Left-hand panels: time evolution of the center positions (km) of both TC and MG from 18 to 21 October in (a) CTL and (c) ALL. The right-hand panels display the relative motion between TC and MG from 18 to 20 October in (b) CTL and (d) ALL.

Initially, Megi was located to the west of the MG center. With time, both the TC and MG propagated westward but with different zonal speeds. Both the TC and MG were located further to the east in CTL compared with ALL, indicating a slower speed in the latter; this is in agreement with the smaller Cx shown in Fig. 6a. Of particular interest is that, at the time of the sudden change (i.e., 20 October), the distance between the TC and the MG center in CTL was smaller than it was in ALL. In CTL, Megi was located to the east of the MG center, whereas was is located to the west of the MG center in ALL. In other words, Megi had a faster westward propagation speed in ALL and had moved into the western flank of the MG by 20 October. Consequently, the prevailing steering northerly wind for Megi in the MG environment did not support a sharp northward turn in ALL. On the other hand, when Megi moved with a slower speed relative to the MG, it was located in the eastern semicircle of the MG, where a southerly wind prevailed and supported northward motion. The results therefore agree well with those of previous studies (Liang and Wu 2015).

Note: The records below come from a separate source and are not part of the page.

/-- R424, R425, R503 to R516. A corrected error is counted; an uncorrectable one of memory leaves a poison block; a gang
fault freezes its context 25 microseconds on and tells its devices; a fatal error damages the context and stops the cores; at
105 degrees throttling is fatal; a reset keeps what flash and repair hold, a warm one memory too; a measurement is
extended. -/
def Obligations.ErrorAndResetSteps : Prop :=
  ∀ (s : State) (d : BitVec 3) (core : Nat) (unit : BitVec 4) (c : BitVec 8) (f : Word) (k : BitVec 3) (n temp : Nat)
    (reg : BitVec 2) (g : BitVec 256),
    exec (.correctedError (.hbm d)) s =
      .next (s.modDie d.toNat (fun x => { x with errcnt := errBump x.errcnt 31 16 })) ∧
    exec (.correctedError .hub) s = .next { s with fw := { s.fw with errHub := errBump s.fw.errHub 15 0 } } ∧
    (n < hbmBytes → ∃ u, exec (.uncorrectableDataError (.hbm d) false n) s = .next u ∧ u.fw.evseq = s.fw.evseq + 1 ∧
      (let k := hbmKey d.toNat (n / 64 * 64)
       let ring := s.fw.cplb + BitVec.ofNat 64 (64 * ((s.fw.evseq + 1).toNat % 256))
       (∀ j < 8, ∀ x, s.mgmtKey (ring + BitVec.ofNat 64 (8 * j)) = some x → x + 8 ≤ k ∨ k + 64 ≤ x) →
         u.mem.block k = ⟨0, 0x7F0D⟩)) ∧
    (s.hub.current ≠ none → s.hub.freezeAt = none → ∃ u, exec (.gangFault core unit) s = .next u ∧
      u.hub.freezeAt = some (s.time + 25000) ∧ u.hub.failed = s.hub.failed ++ [core] ∧ u.fw.evseq = s.fw.evseq + 1) ∧
    (s.slotOfCtx c = some k → s.hub.current = some k → s.hub.freezeAt = none → s.hub.phase ≠ .draining → s.time.toNat ≤ f.toNat →
      exec (.freezeNotice c f) s = .next { s with hub := { s.hub with freezeAt := some f } }) ∧
    (∃ u, exec (.fatalError d) s = .next u ∧ u.fw.stopped = true ∧ u.hub.current = none ∧ u.issuing = false ∧
      (s.hub.current = some k → (u.entry k).state = .damaged)) ∧
    (1050 ≤ temp → exec (.thermalThrottle d temp) s = exec (.fatalError 4) s) ∧
    (temp < 1050 → ∃ u, exec (.thermalThrottle d temp) s = .next u ∧ u.fw.mhz = max 600 (s.fw.mhz - 100) ∧
      u.fw.evseq = s.fw.evseq + 1) ∧
    (∃ u, exec .coldReset s = .next u ∧ u.mem = Memory.empty ∧ u.hub = State.reset.hub ∧ u.chip = State.reset.chip ∧
      u.dies = State.reset.dies ∧ u.fw.retired = s.fw.retired ∧ u.fw.cap0 = s.fw.cap0 ∧ u.ckpt.store = s.ckpt.store) ∧
    ((∀ j : Fin 8, s.fw.dumps.get j = none) → ∃ u, exec .warmReset s = .next u ∧ u.mem = s.mem ∧
      u.hub = State.reset.hub ∧ u.chip = State.reset.chip ∧ u.fw.retired = s.fw.retired ∧ u.ckpt.store = s.ckpt.store) ∧
    (∃ u, exec (.measurementExtend reg g) s = .next u ∧
      u.fw.meas.get reg.toFin = Config.shake256 (digestBytes (s.fw.meas.get reg.toFin) ++ digestBytes g) ∧
      (∀ j : Fin 4, j ≠ reg.toFin → u.fw.meas.get j = s.fw.meas.get j) ∧ u.mem = s.mem)

/-- R485, R489, R492, R496 to R502. A checkpoint or restore that is already running, or whose slot is in the wrong state, is
refused with reason 1; a copied unit lets its stalled writes go on; a bad digest ends the operation; the manifest makes
the generation; an abort or a failure ends it with its reason; a restore puts its slot in Restoring, an exact one of this device's
checkpoint or one of the data image of a whole generation. -/
def Obligations.CheckpointSteps : Prop :=
  ∀ (s : State) (j : CkptJob) (u : CkptUnit) (m : Mapped) (w : Word) (n : Nat) (g : BitVec 256) (x : Stored),
    let k := s.ckSlot
    (s.ckpt.job = some j → ∀ i ∈ [Instr.checkpointStart, .exactRestore, .dataImageRestore],
      exec i s = .next { s with ckpt := { s.ckpt with reason := 1 } }) ∧
    (s.ckpt.job = none →
      ((s.entry k).state ≠ .resident → exec .checkpointStart s =
        .next { s with ckpt := { s.ckpt with state := 6, reason := 1, left := 0 } }) ∧
      (∀ img, (s.entry k).state = .resident → s.imageIn k = some img →
        (s.entry k).lastGen.toNat < (s.ckWord 1).toNat → ((s.entry k).lastGen = 0 ∨ s.ckWord 4 ≠ (s.entry k).region) →
        2 ^ 20 ≤ (s.ckWord 5).toNat → exec .checkpointStart s = .next (s.startCheckpoint k (s.entry k) img)) ∧
      ((s.entry k).state ≠ .free → ∀ i ∈ [Instr.exactRestore, .dataImageRestore], exec i s =
        .next { s with ckpt := { s.ckpt with state := 6, reason := 1, left := 0 } }) ∧
      ((s.entry k).state = .free →
        s.ckpt.store.find? (fun x => x.valid && x.gen == s.ckWord 1 && x.region == s.ckWord 4 &&
          x.len.toNat ≤ (s.ckWord 5).toNat) = some x →
        s.restorable x = true → x.dev = s.links.dev → sameCaps x s = true → s.roomFor (s.entry k) x = true →
        ∃ v, exec .exactRestore s = .next v ∧ (v.entry k).state = .restoring ∧ v.ckpt.state = 3 ∧ v.mem = s.mem ∧
          ∃ y, v.ckpt.job = some y ∧ y.op = 2 ∧ y.data = x ∧ y.left = List.range x.shards.length) ∧
      ((s.entry k).state = .free →
        let xs := s.generation (s.ckWord 1) (s.ckWord 4) (s.ckWord 5)
        let l := s.deviceMap (s.ckWord 2)
        let ps := s.movedPages l xs
        let vs := s.movedVersions l xs
        (xs = [] ∨ allDevices xs = false → exec .dataImageRestore s =
          .next { s with ckpt := { s.ckpt with state := 6, reason := 8, left := 0 } }) ∧
        (∀ rest, xs = x :: rest → allDevices xs = true →
          (∀ q ∈ ps, ps.countP (fun y => inPage q.page (pageBase y.page)) ≤ 1) →
          (∀ v ∈ vs, vs.countP (fun y => y.name == v.name && y.ver == v.ver) ≤ 1) →
          s.partitionOk (s.entry k).words = true →
          (∀ t ∈ s.restoredTables vs, ∀ v ∈ t.2, v.hbm = true → v.base < ((s.entry k).words.getD 7 0).field 31 0) →
          ∃ v, exec .dataImageRestore s = .next v ∧ (v.entry k).state = .restoring ∧ v.ckpt.state = 3 ∧ v.mem = s.mem ∧
            ∃ y, v.ckpt.job = some y ∧ y.op = 3 ∧ y.data = x ∧ y.slot = k ∧
              y.left = List.range ((xs.map (fun z => z.shards.length)).sum)))) ∧
    (s.ckpt.job = some j →
      exec .checkpointAbort s = .next (s.stopJob 7 6) ∧ exec .storageFailure s = .next (s.stopJob 5 4) ∧
      (∀ rest, j.units = u :: rest → (j.saved = true ∨ ∃ r ∈ j.stalled, inPage u.page r.addr = true) → s.slotMapped u.die.toNat j.slot.toNat (unitAddr u) = some m →
        ((j.leaves.find? (fun l => l.1.die == u.die && l.1.page == u.page)).map (·.2)) = some w →
        (leafKept w m.leaf = true → leafAway m.leaf = false → m.lg = pageLg u.page → exec (.unitCopied u.die (unitAddr u)) s =
          .next (s.copyUnit j u w (keyUnder u.die.toNat m.leaf m.lg (unitAddr u)))) ∧
        (leafKept w m.leaf = false ∨ leafAway m.leaf = true → exec (.unitCopied u.die (unitAddr u)) s = .next (s.stopJob 5 12))) ∧
      (j.op = 1 → j.copied = true →
        (n ∈ j.left → s.ckpt.state = 3 → j.data.digest n = some g → ∃ v, exec (.shardVerify n g) s = .next v ∧
          v.ckpt.job = some { j with left := j.left.filter (· != n) } ∧ v.mem = s.mem) ∧
        (n ∈ j.left → s.ckpt.state = 3 → j.data.digest n ≠ some g → exec (.shardVerify n g) s = .next (s.stopJob 5 5)) ∧
        (j.left = [] → ∃ v, exec .manifestWrite s = .next v ∧ v.ckpt.job = none ∧ v.ckpt.state = 4 ∧
          v.ckpt.store = s.ckpt.store ++ [{ j.data with valid := true }] ∧ (v.entry j.slot).lastGen = j.data.gen ∧
          v.mem = s.mem)) ∧
      (j.op ≠ 1 → n ∈ j.left →
        (s.shardDigest j n ≠ some g → exec (.restoreShardRead n g) s = .next (s.stopJob 5 8)) ∧
        (s.shardDigest j n = some g → j.left.filter (· != n) ≠ [] → exec (.restoreShardRead n g) s =
          .next { s with ckpt := { s.ckpt with job := some { j with left := j.left.filter (· != n) } } }) ∧
        (s.shardDigest j n = some g → j.left.filter (· != n) = [] → exec (.restoreShardRead n g) s =
          .next (s.finishRestore { j with left := [] }))))

/-! The step, the encoding and reset (R17, R37, R83, R88 to R102, R271, R515). -/

/-- R9, R10, R83, R85, R88, R132, R473. The step of a slot that can issue, whose pc is aligned and lies in a page of this device
that it may execute: a lone word that decodes is executed as its instruction, and one that does not as a reserved encoding;
a pair, its head on an 8-aligned address, executes its A word, whose results wait, and then its C word; a second word of
another class, a lone-only head and a common destination are no pair; a transfer into the middle of a pair is a reserved
encoding. A group that traps in decode waits until the registers that its words name are full. An input of the outside world, which
is no word, comes first; a request that another device sends again is not performed again; a packet whose tag fails is discarded and
counted (R478), one is refused where no context runs (R416), and one waits behind what goes before it (R413). Every step draws a free value, which no
register or memory holds (log entry 9, the model's choice). -/
def Obligations.StepRunsDecodedWord : Prop :=
  (∀ (s : State) (c : Nat) (d : Nat) (m : Mapped),
    let t : Thread := ⟨c, (s.core c).last + 1 + BitVec.ofNat 4 s.probe⟩
    let sl := s.slot t
    let u := { s.drawn with cur := some t, latch := .none }
    let wordAt := fun (a : Word) => BitVec.ofNat 32 (s.mem.read (keyUnder d m.leaf m.lg a) 4)
    let h := wordAt sl.pc
    let g := wordAt (sl.pc + 4)
    let before := wordAt (sl.pc - 4)
    let other := if sl.pc.toNat % 8 = 0 then sl.pc + 4 else sl.pc - 4
    let inside := sl.xfer = true ∧ sl.pc.toNat % 8 = 4 ∧ before.getLsbD 31 = true ∧ before.getLsbD 30 = false
    let traps := fun (tr : Trap) (aWord : Bool) => step s = .next (u.trapGroup t tr aWord)
    let waits := fun (is : List Instr) => is.any (u.heldWord t) = true
    let words := (decodeWord h).toList ++ (decodeWord g).toList
    let pairTraps := fun (v : BitVec 32) => traps ⟨causeIllPair, h.setWidth 64, v.setWidth 64⟩ false
    s.inputs = [] → s.turnCore = some c → s.canIssue t = true → sl.reports = [] →
    sl.pc.toNat % 4 = 0 → (∀ a ∈ [sl.pc, other], addrSpace a = 0 ∧ s.engineLeaf a = some (d, m)) →
    leafAllows m.leaf ⟨false, false, true⟩ sl.priv = true →
    (inside → traps ⟨causeIllPair, before.setWidth 64, h.setWidth 64⟩ false) ∧
    (¬ inside → h.getLsbD 31 = false →
      (decodeWord h = none → traps ⟨causeIllegal, h.setWidth 64, 0⟩ false) ∧
      (∀ i, decodeWord h = some i →
        (staticTrap i sl.priv (h.setWidth 64) = none → step s = exec i u) ∧
        (∀ tr, staticTrap i sl.priv (h.setWidth 64) = some tr →
          (waits [i] → step s = .next u.passOver) ∧ (¬ waits [i] → traps tr false)))) ∧
    (¬ inside → h.getLsbD 31 = true →
      (h.getLsbD 30 = true ∨ sl.pc.toNat % 8 = 4 → pairTraps 0) ∧
      (h.getLsbD 30 = false → sl.pc.toNat % 8 = 0 →
        (g.getLsbD 31 = true ∨ g.getLsbD 30 = false → pairTraps g) ∧
        (g.getLsbD 31 = false → g.getLsbD 30 = true →
          (∀ i j, decodeWord h = some i → staticTrap i sl.priv (h.setWidth 64) = none → decodeWord g = some j →
            i.loneOnly = false → sameDest i j = false → ∀ v, exec j { u with latch := .collect } = .next v →
              step s = exec i v) ∧
          (¬ waits words →
            (decodeWord h = none → traps ⟨causeIllegal, h.setWidth 64, 0⟩ false) ∧
            (∀ i tr, decodeWord h = some i → staticTrap i sl.priv (h.setWidth 64) = some tr → traps tr false) ∧
            (∀ i, decodeWord h = some i → staticTrap i sl.priv (h.setWidth 64) = none →
              (decodeWord g = none → traps ⟨causeIllegal, g.setWidth 64, 0⟩ true) ∧
              (∀ j, decodeWord g = some j → i.loneOnly = true ∨ sameDest i j = true → pairTraps g))))))) ∧
  (∀ (s : State) (i : Instr) (rest : List Instr), s.inputs = i :: rest →
    let v := { s.drawn with inputs := rest }
    let w := v.countIn i
    let taken := { w.accept i with cur := none, latch := .none }
    ((encode i).isSome = true → step s = .next v) ∧
    (encode i = none → w.tagBad i = true → step s = .next { w.drawn with links := { w.links with badTags := w.links.badTags + 1 } }) ∧
    (encode i = none → w.tagBad i = false →
      (∀ x, w.repeated i = some x → step s = .next x) ∧
      (w.repeated i = none → isPacket i = true → s.hub.current = none → step s = .next (taken.refusePacket i)) ∧
      (w.repeated i = none → (isPacket i = true → s.hub.current.isSome = true) →
        (w.forRunning i = true → w.mustWait i = true → step s = .next (taken.put i)) ∧
        (w.forRunning i = false ∨ w.mustWait i = false → step s = exec i taken))))

/-- R17, R28, R29. A register reads what was last written to it, and no write reaches another register; s0 reads 0 and k0
reads all ones, and both discard writes. -/
def Obligations.RegisterReadsItsLastWrite : Prop :=
  ∀ (sl : Slot) (r q : BitVec 5) (v w : BitVec 4) (k j : BitVec 3) (x : Word) (b : Block) (m : BitVec 16),
    sl.get 0 = 0 ∧ sl.full 0 = true ∧ sl.put 0 x = sl ∧ sl.getK 0 = 0xFFFF ∧ sl.putK 0 m = sl ∧
    (r ≠ 0 → (sl.put r x).get r = x ∧ (sl.put r x).full r = true) ∧ (q ≠ r → (sl.put r x).get q = sl.get q) ∧
    (sl.putV v b).getV v = b ∧ (w ≠ v → (sl.putV v b).getV w = sl.getV w) ∧
    (k ≠ 0 → (sl.putK k m).getK k = m) ∧ (j ≠ k → (sl.putK k m).getK j = sl.getK j) ∧
    (sl.put r x).getV v = sl.getV v ∧ (sl.put r x).getK j = sl.getK j ∧ (sl.putV v b).get r = sl.get r ∧
    (sl.putV v b).getK j = sl.getK j ∧ (sl.putK k m).get r = sl.get r ∧ (sl.putK k m).getV v = sl.getV v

The markedly different results from these two simulations can also be seen from the relative positions of the TC and MG (Figs. 7b, d). The origin (0, 0) in these reference frames was defined as the midpoint between the centers of the two entities. Initially, the centers of the MG and TC were far apart, with the TC situated around the western flank of the MG. Thereafter, the TC moved cyclonically and approached the MG center. The two centers gradually attracted each other gradually and nearly coincided by the time of the sharp turn. These features are consistent with previous idealized simulations (Ge et al. 2018; Liang and Wu 2014) and the study of Megi by Bi et al (2015). Notice that these two systems rotate around and approach each other while remaining separated.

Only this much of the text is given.